Первой вечером позвонила сестра Елена.
- Ну, получила деньги? - почему-то очень мрачно спросила она. Наверное, предчувствовала, что без помощников я шиш чего получу.
- Лен, представляешь, оказывается, я их раньше получила, - радостно возвестила я.
- То есть как это «оказывается»?
- Ну, незаметно истратила, проскочило как-то... – убавив радость, пояснила я, и, поясняя, немного засомневалась.
- В башке у тебя ничего не проскочило? - отреагировала сестра. - И на что же ты их, интересно, «незаметно истратила»? (мне тоже было интересно) пропила что ли?
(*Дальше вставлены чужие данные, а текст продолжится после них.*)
-- ==== Sys2Proof/Machine/Halt.lean ====
section
/-! DEFINITION. Contexts ended or returned to Created (R393, R470 to R473, R499): cores stop, requests are purged, owed replies are
answered, torn scatters are recorded, state is cleared, and resources return. -/
namespace Sys2Proof.Machine

/-! ### Placements (R327) -/

/-- R327: a context's reservations and holds are released; its record stays at the head. -/
def State.releaseClaims (s : State) (ctx : Nat) : State :=
  let mine (id : Nat) : Bool := ((tget s.launches id).map fun l => l.ctx == ctx && !l.started).getD false
  { s with cores := s.cores.map fun c => (c.1, if (c.2.reserved.map mine).getD false then { c.2 with reserved := none } else c.2),
           quads := s.quads.map fun q => (q.1, if (q.2.hold.map mine).getD false then { q.2 with hold := none } else q.2),
           launches := s.launches.map fun l => (l.1, if l.2.ctx = ctx ∧ !l.2.started then { l.2 with placed := none } else l.2) }

/-! ### Stopping at once, and the purge (R471 steps 1 to 3, R470) -/

/-- The lane of a scatter that a store is: its scatter, its number, the lanes that passed their checks. -/
def PStore.laneOf (p : PStore) : Option (Nat × Nat × Byte) :=
  match p.op with
  | .scat _ _ _ g l m => some (g, l, m)
  | _ => none

/-- R455: the scatters of some contexts that have lanes outstanding: still to be performed, or refused by their home (R450). -/
def State.torn (s : State) (ns : List Nat) : List Torn :=
  let mine (ps : List PStore) : List PStore := ps.filter fun p => ns.contains p.who.ctx && !p.granted && p.laneOf.isSome
  let left := mine (s.stores.map Prod.snd)
  let lost := mine s.undone
  let tears := left ++ lost.filter fun p => p.t.homed
  ((tears.filterMap fun p => p.laneOf.map Prod.fst).eraseDups).filterMap fun g =>
    let unperformed := (left ++ lost).filter fun p => (p.laneOf.map Prod.fst) == some g
    unperformed.head?.bind fun p => p.laneOf.map fun x =>
      let n := unperformed.foldl (fun y q => y + ((q.laneOf.map fun z => 2 ^ z.2.1).getD 0)) 0
      { core := p.who.core, pc := p.pc, ctx := s.ctxid p.who.ctx, syn := dw ((x.2.2.toNat - n) + x.2.2.toNat * 256) }

/-- R455: the records of torn scatters. -/
def State.recordTorn (s : State) (ts : List Torn) : State :=
  ts.foldl (fun s t => s.logRec 0 0 (lidOf t.core) 0 t.pc t.ctx t.syn) s

/-- The clusters that some contexts hold. -/
def State.heldBy (s : State) (ns : List Nat) : List Nat :=
  (s.clusters.map Prod.fst).filter fun cl => ((s.holder cl).map ns.contains).getD false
Аль, ты, серьезно, опомнись… Вся семья знала, что у тебя депонент, да вы и еле дотянули... Как это могло «проскочить»? Сообрази... Ты со своей диссертацией совсем уже...

- Вот-вот, и они тоже сказали, что я не заметила, как получила. Из-за диссертации... – повторила я выданную мне в утешение версию.
- Да ты что несешь-то?! Это ты можешь не заметить, как у тебя из сумки тащат, у тебя-то запросто, это они тебя еще не вычислили (и то, думаю, хорошо), но как ты могла приехать в кассу из Отрадного на Юго-Запад, на двух автобусах, на метро с пересадкой, допереть пешком до Университета - и все это не заметила?!..
- Да я, вообще-то, тоже думаю... что вроде, такое-то я помнить должна?... – сомнения опять воспряли. - Но Арина Сергевна подпись какую-то показала... Лен, нет, это невозможно... Я так извинялась, и теперь с какими глазами я туда припрусь?..
- С зелёными! А с какими глазами эта твоя Матрёна Сергевна хапнула эти деньги?!..
- Может, она не себе...
- А кому же? Новый корпус на твою сотню откроют?

Я начинала понимать загадочную формулу "экономия заработной платы".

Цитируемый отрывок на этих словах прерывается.